Armament: Point singularity weapons (no others observed firing.
Maximum Velocity: Um, all ahead slow ensign.
Episodes 1-22 & 2-01
This has to be the largest moving ship I have seen in a movie or series. I don't include Niven's ring worlds or Trek's Dyson spheres simply because they don't go anywhere. Ships go places and blow things up.
You need a FREE iPod Nano
http://216.239.57.100/search?q=cache:yUkcySXcpr4J: zardalu.sytes.net/000starshipdimensions.htm+starsh ip+dimensions&hl=en&ie=UTF-8
There's also the small matter of security as well.
Why not simply have people design web pages that are cache friendly?
Would anyone else like to see one of these made to compare the size of various anime mechs? It'd be like a police lineup of gundams, veritechs, SDF enforcement mechs (Pat Labor), Escaflowne (movie and series), etc....
Anyone out there with enough knowledge and free time reading this?
It's a religious debate, but for my money there's simply no comparison between B5 and just about any other sci-fi series out there. I've watched and enjoyed plenty of the others, but B5 is just something else. It has a fantastically intricate storyline and some great characters, all set in a universe that's futuristic but very credible. The visual effects still look good even today, several years after it was made. Even the theme music changes subtly from series to series to sound more in tune with the story. It's dramatic, funny, triumphant, tragic, poignant, insightful and the only sci-fi that has ever made me cry.
NB: The episodes are somewhat independent, particularly in the early series, but there is a major story arc that runs throughout. You want to watch it from the start. It only really takes off from about the second series, but there are so many little set-ups (though you won't realise it at the time) that the first series is still a must.
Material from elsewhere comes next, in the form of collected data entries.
-- ==== Sys2Proof/Safety.lean ====
section
/-! DEFINITION. What claims are stated in: the invariant of the output registers (R45), the status codes in use (R161), what a
commit writes (R108, R109, R113), the illegal words read as numbers (R77), which turn a step takes, the block a step leaves,
runs of steps, and the count of ticks that arrive and that are dispatched (R151). -/

namespace Sys2Proof.Machine

/-! ### Invariants -/

/-- R45 (a): the counter top fits the halved 16-bit range. -/
abbrev Block.TopInRange {p : Params} (b : Block p) : Prop := b.t1top.toNat ≤ 32767

/-- R45 (b): the compare register of the channel the last PWM16 commit selected, which is the connected one, is at most the
top. -/
abbrev Block.CompareWithinTop {p : Params} (b : Block p) : Prop :=
  (t1Cona b.t1ctl = true → b.t1cmpa.toNat ≤ b.t1top.toNat) ∧ (t1Conb b.t1ctl = true → b.t1cmpb.toNat ≤ b.t1top.toNat)

/-- R45 (d), with the upper bounds of R29 and R34: a prescaler index is 0 exactly when its profile was never configured, and
never above the number of ratios plus one. -/
abbrev Block.IndexMatchesInit {p : Params} (b : Block p) : Prop :=
  (b.t1ps = 0 ↔ b.initPwm = false) ∧ (b.t2ps = 0 ↔ b.initCtc = false) ∧
    b.t1ps.toNat ≤ p.ratiosPwm.length + 1 ∧ b.t2ps.toNat ≤ p.ratiosCtc.length + 1

/-- R45 (e): not both channels are connected. -/
abbrev Block.OneChannelConnected {p : Params} (b : Block p) : Prop := ¬(t1Cona b.t1ctl = true ∧ t1Conb b.t1ctl = true)

/-- R45 (f): a connected channel's pin is marked. -/
abbrev Block.ConnectedIsMarked {p : Params} (b : Block p) : Prop :=
  (t1Cona b.t1ctl = true → t1Ddra b.t1ctl = true) ∧ (t1Conb b.t1ctl = true → t1Ddrb b.t1ctl = true)

/-- The invariant of the output registers (R45); its part (c), `T2CMP ≤ 255`, is the register's width. -/
abbrev Block.OutputsConsistent {p : Params} (b : Block p) : Prop :=
  b.TopInRange ∧ b.CompareWithinTop ∧ b.t2cmp.toNat ≤ 255 ∧ b.IndexMatchesInit ∧ b.OneChannelConnected ∧
    b.ConnectedIsMarked

/-- The codes 6 to 14 are never written (R161), and `RESULT` is 1 only where `STATUS` is 0 (R27). -/
abbrev Block.StatusInUse {p : Params} (b : Block p) : Prop :=
  (b.status.toNat ≤ 5 ∨ b.status.toNat = 15) ∧ (b.result = 1 → b.status = 0)

/-! ### What a command leaves -/

/-- The block after a failed command: the code, `RESULT` 0, nothing else (R160, R168). -/
abbrev Block.failedWith {p : Params} (b : Block p) (code : BitVec 4) : Block p := { b with status := code, result := 0 }

/-- `b'` is `b` after a PWM16 commit of an on-time and a period in raw units (R107 to R109, R114): with what the prescaler
search returns for their cycle counts. The bits of `T1CTL` are named by their places in R33. -/
def Block.IsPwmCommit {p : Params} (b b' : Block p) (onRaw perRaw : Nat) (ch : Selector) (iea ieb : Bool) : Prop :=
  ∃ (x : Scaled) (ctl : BitVec 6),
    selectPrescaler (cycles p.fClk perRaw) (cycles p.fClk onRaw) 65535 p.ratiosPwm = some x ∧
    1 ≤ x.idx ∧ x.idx ≤ p.ratiosPwm.length + 1 ∧ x.period ≤ 65535 ∧ x.onTime ≤ x.period ∧
    ctl.getLsbD 0 = decide (ch = .a) ∧ ctl.getLsbD 1 = decide (ch = .b) ∧
    ctl.getLsbD 2 = iea ∧ ctl.getLsbD 3 = ieb ∧
    ctl.getLsbD 4 = (decide (ch = .a) || b.t1ctl.getLsbD 4) ∧ ctl.getLsbD 5 = (decide (ch = .b) || b.t1ctl.getLsbD 5) ∧
    b' = { b with
      t1ps := BitVec.ofNat 3 x.idx
      t1top := BitVec.ofNat 16 (x.period / 2)
      t1cmpa := if ch = .a then BitVec.ofNat 16 (x.onTime / 2) else b.t1cmpa
      t1cmpb := if ch = .b then BitVec.ofNat 16 (x.onTime / 2) else b.t1cmpb
      t1ctl := ctl
      initPwm := true
      status := 0
      result := 0 }

/-- `b'` is `b` after a CTC8 commit of a period in raw units (R113, R114). -/
def Block.IsCtcCommit {p : Params} (b b' : Block p) (perRaw : Nat) (ie : Bool) : Prop :=
  ∃ x : Scaled,
    selectPrescaler (cycles p.fClk perRaw) 0 255 p.ratiosCtc = some x ∧
    1 ≤ x.idx ∧ x.idx ≤ p.ratiosCtc.length + 1 ∧ x.period ≤ 255 ∧
    b' = { b with
      t2ps := BitVec.ofNat 3 x.idx
      t2cmp := BitVec.ofNat 8 x.period
      t2ctl := BitVec.ofBool ie
      initCtc := true
      status := 0
      result := 0 }

/-- Two blocks agree on everything a PWM16 command with selector `ch` computes (R116): the status, and after a success the
index, the top, the connect and enable bits, the selected compare register and the initialised flag. -/
def Block.AgreeOnPwm {p : Params} (ch : Selector) (b c : Block p) : Prop :=
  b.status = c.status ∧ b.result = c.result ∧
    (b.status = 0 →
      b.t1ps = c.t1ps ∧ b.t1top = c.t1top ∧ b.initPwm = c.initPwm ∧
      (∀ k < 4, b.t1ctl.getLsbD k = c.t1ctl.getLsbD k) ∧
      (ch = .a → b.t1cmpa = c.t1cmpa ∧ b.t1ctl.getLsbD 4 = c.t1ctl.getLsbD 4) ∧
      (ch = .b → b.t1cmpb = c.t1cmpb ∧ b.t1ctl.getLsbD 5 = c.t1ctl.getLsbD 5))

/-- Two blocks agree on everything CTCS computes (R116). -/
def Block.AgreeOnCtc {p : Params} (b c : Block p) : Prop :=
  b.status = c.status ∧ b.result = c.result ∧
    (b.status = 0 → b.t2ps = c.t2ps ∧ b.t2cmp = c.t2cmp ∧ b.t2ctl = c.t2ctl ∧ b.initCtc = c.initCtc)

/-! ### Words and families -/

/-- An illegal word, condition by condition as R77 lists them, with the fields of R71 read as numbers. -/
def IllegalWord (nEvents : Nat) (w : CommandWord) : Prop :=
  let op := w.toNat / 4096
  let z := w.toNat / 256 % 16
  let arg := w.toNat % 256
  z ≠ 0 ∨ (op = 0 ∨ op = 14 ∨ op = 15) ∨ ((op = 1 ∨ op = 2) ∧ arg / 16 ≠ 0) ∨ (op = 3 ∧ arg / 2 ≠ 0) ∨
    ((4 ≤ op ∧ op ≤ 11) ∧ nEvents ≤ arg) ∨ ((op = 12 ∨ op = 13) ∧ arg ≠ 0)

/-- The three timer configuration commands (spec/40_timer_engine.md). -/
def isTimerCommand : Instr → Bool
  | .pwms _ _ _ => true
  | .pwmd _ _ _ => true
  | .ctcs _ => true
  | .evinit _ => false
  | .evstart _ => false
  | .evnow _ => false
  | .evrst _ => false
  | .evcan _ => false
  | .evtick _ => false
  | .evrdy _ => false
  | .evzero _ => false
  | .tken => false
  | .tkdis => false

/-! ### Turns of a run -/

/-- The turn a step takes, if one is scheduled. -/
def State.turn? (s : State) : Option (Turn s.params) := s.schedule.head?

/-- The next step is a tick arrival (R150). -/
def State.tickArrives (s : State) : Bool := decide (s.turn? = some .tickSource)

/-- The next step is a dispatch: it is the dispatcher's turn, or no turn is scheduled, and the dispatch is enabled (R152,
assumption log 2 and 3). -/
def State.dispatches (s : State) : Bool :=
  (decide (s.turn? = some .dispatcher) || decide (s.turn? = none)) && s.block.dispatchEnabled

/-- The step of `s` leaves the block `b'`, whatever it does to what the outside agents hold. -/
def State.StepsTo (s : State) (b' : Block s.params) : Prop :=
  ∃ q n h, step s = .next { s with block := b', schedule := q, refills := n, hostData := h }

/-- The first `k` steps from `s`, one after the other. -/
def runSteps : Nat → State → Host.Outcome State Fault Refusal
  | 0, s => .next s
  | k + 1, s =>
    match step s with
    | .next s' => runSteps k s'
    | .fault r => .fault r
    | .refused r => .refused r

/-- How many of the first `k` steps from `s` satisfy `f`. -/
def countSteps (f : State → Bool) : Nat → State → Nat
  | 0, _ => 0
  | k + 1, s =>
    (if f s then 1 else 0) +
      match step s with
      | .next s' => countSteps f k s'
      | .fault _ => 0
      | .refused _ => 0

end Sys2Proof.Machine
end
I doubt any regular channels are still running it anyway, as the last series was made several years ago. I'd just go and buy the whole lot on DVD.
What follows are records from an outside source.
-- ==== Sys2Proof/Tests/Slice0.lean ====
section
/-! SUPPORT. Small tests. Every expected value is from spec/95_test_vectors.md or the worked example of a rule, named in the
test's comment; none is the model's own answer. Timer vectors run at the clock frequency the vector states. -/

namespace Sys2Proof.Tests

open Sys2Proof.Machine

/-- A build with the defaults at 1 MHz, the `F_CLK` of most vectors. -/
abbrev mhz1 : Params := Config.defaultsAt 1000000 (by decide)

/-- A build with the defaults at 16 MHz. -/
abbrev mhz16 : Params := Config.defaultsAt 16000000 (by decide)

/-- A build with sixteen cells and counts of 8 bits. -/
abbrev cells16 : Params := { mhz1 with nEvents := 16, cdw := 8, valid := by decide }

/-- The reset state of a build with operand registers written. -/
abbrev loadedOf (p : Params) (ont per : TimeWord) (duty : DutyWord) : State :=
  { State.resetOf p with block := { Block.reset p with ont := ont, per := per, duty := duty } }

/-- `STATUS`, `T1PS`, `T1TOP`, `T1CMPA`, `T1CMPB`, `T1CTL`, as the vectors list them. -/
def pwmRow (s : State) : BitVec 4 × BitVec 3 × BitVec 16 × BitVec 16 × BitVec 16 × BitVec 6 :=
  (s.block.status, s.block.t1ps, s.block.t1top, s.block.t1cmpa, s.block.t1cmpb, s.block.t1ctl)

/-- `STATUS`, `T2PS`, `T2CMP`, `T2CTL`, as the vectors list them. -/
def ctcRow (s : State) : BitVec 4 × BitVec 3 × BitVec 8 × BitVec 1 :=
  (s.block.status, s.block.t2ps, s.block.t2cmp, s.block.t2ctl)

/-- A cell written as the vectors write it: countdown, default, armed. -/
def cell (n d : Nat) (armed : Bool) : Cell 16 := { countdown := BitVec.ofNat 16 n, reload := BitVec.ofNat 16 d, planned := armed }

/-- What `f` shows of the state an outcome holds. -/
def seen {α : Type} (f : State → α) : Host.Outcome State Fault Refusal → Option α
  | .next s => some (f s)
  | .fault _ => none
  | .refused _ => none

/-- The reset state with cell 0 set and `CNT = 9`, the start of the vectors of section 2.6. -/
abbrev withCell0 (c : Cell 16) : State :=
  { State.resetOf mhz1 with block := { Block.reset mhz1 with cnt := 9#16, cells := (Block.reset mhz1).cells.set 0 c (by decide) } }

/-- The first cell's countdown, default and armed bit, and `RESULT`. -/
def cell0 (s : State) : Nat × Nat × Bool × BitVec 1 :=
  let c := s.block.cells[0]'s.params.nEvents_pos
  (c.countdown.toNat, c.reload.toNat, c.planned, s.block.result)

/-! ### WellFormed: an ill-formed term for its one check -/

/-- 95_test_vectors.md E10: with `N_EVENTS = 8` there is no cell 8. -/
theorem test_wellFormed_refuses_cell_8 : Instr.wellFormed 8 (.evstart 8) = false := by decide

/-- 95_test_vectors.md E10: with `N_EVENTS = 16` there is. -/
theorem test_wellFormed_takes_cell_8_of_16 : Instr.wellFormed 16 (.evstart 8) = true := by decide

/-! ### Decoding: words written out bit by bit from R71 to R76 -/

/-- R72, R76: `0001 0000 0000 bacc`, PWMS B with IEB (W2). -/
theorem test_decode_pwms : decode 8 0b0001000000001010#16 = .ok (.pwms .b false true) := by decide

/-- R72: PWMS NONE, 1, 1 (R83's table of expansions). -/
theorem test_decode_pwms_neither : decode 8 0b0001000000001100#16 = .ok (.pwms .neither true true) := by decide

/-- R72: `CH = 3` is a legal word. -/
theorem test_decode_pwmd_outside : decode 8 0b0010000000001011#16 = .ok (.pwmd .outside false true) := by decide

/-- R73. -/
theorem test_decode_ctcs : decode 8 0b0011000000000001#16 = .ok (.ctcs true) := by decide

/-- R74, R76: the eight event opcodes in order, on cell 5. -/
theorem test_decode_events :
    [0b0100000000000101#16, 0b0101000000000101#16, 0b0110000000000101#16, 0b0111000000000101#16, 0b1000000000000101#16,
      0b1001000000000101#16, 0b1010000000000101#16, 0b1011000000000101#16].map (fun w => (decode 8 w).toOption) =
      [some (.evinit 5), some (.evstart 5), some (.evnow 5), some (.evrst 5), some (.evcan 5), some (.evtick 5),
        some (.evrdy 5), some (.evzero 5)] := by decide

/-- R75. -/
theorem test_decode_tken_tkdis : decode 8 0b1100000000000000#16 = .ok .tken ∧ decode 8 0b1101000000000000#16 = .ok .tkdis := by
  decide

/-- 95_test_vectors.md section 2.8, left column. -/
theorem test_decode_illegal_left :
    [0x0000#16, 0x0001#16, 0xE000#16, 0xF000#16, 0xFFFF#16, 0x1010#16, 0x1100#16, 0x2080#16].map (fun w => (decode 8 w).toOption) =
      List.replicate 8 none := by decide

/-- 95_test_vectors.md section 2.8, right column. -/
theorem test_decode_illegal_right :
    [0x3002#16, 0x3101#16, 0x4008#16, 0xA0FF#16, 0xB100#16, 0xC001#16, 0xD080#16, 0xDF00#16].map (fun w => (decode 8 w).toOption) =
      List.replicate 8 none := by decide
If you disagree, post your argument. (-1, Overrated) isn't your personal censorship tool for views you don't like.
When ddos'ers successfully crash your server, they move on to the next victim. When the slashdotters crash your server, they sit around bitching about your IIS POS, till you're back online, then they slashdot you again.
Flying is easy, just throw yourself at the ground and miss. -Douglas Adams
Slashdot Readers:
More power, dammit! Show us your pretty pictures!
Webmaster Scotty:
She can't taking anymore Captain! She's givin' us all she's got, but she can't take the slashdotting!
Tequila: It's not just for breakfast anymore!
They've pretty much thrown every class of starship together in one fan-created universe. You've got Super Star Destroyers fighting alongside Mecha from Macross and other series slunging it out against ships from the EA and Starfleet. Check it out sometimes.
someone suggested, with the 'premium subscribers' of slashdot, that it would be an interesting business idea to buy a subscription to slashdot, and then the moment that an article is in 'the future' scope of slashdot, to immediately contact the homepage...and say "listen, you are going to be taken out. you can pay me $$ and i'll mirror you.". you wouldn't even need to ask for that much, would you? have a t1 or a cable modem with adequate broadband capabilities[ie, able to handle LOTS of connections at once]...poeple i don't think would mind a slow connection in return for actually being able to see what the article is talking about [and there could be a market for fast-connection,..but i don't think most owners of slashdotted articles could afford such a thing :) ]...so why havn't we seen this yet? i mean, i just upgraded from dialup myself, and i'm still on windows 3.1, and i'm too busy...so there's my excuse...what's yours?
GENERATION 26: The first time you see this, copy it into your sig on any forum and add 1 to the generation.
Can't deny the Alien series...
---
http://solem.cs.man.ac.uk:8006/cgi-bin/mirror.pl?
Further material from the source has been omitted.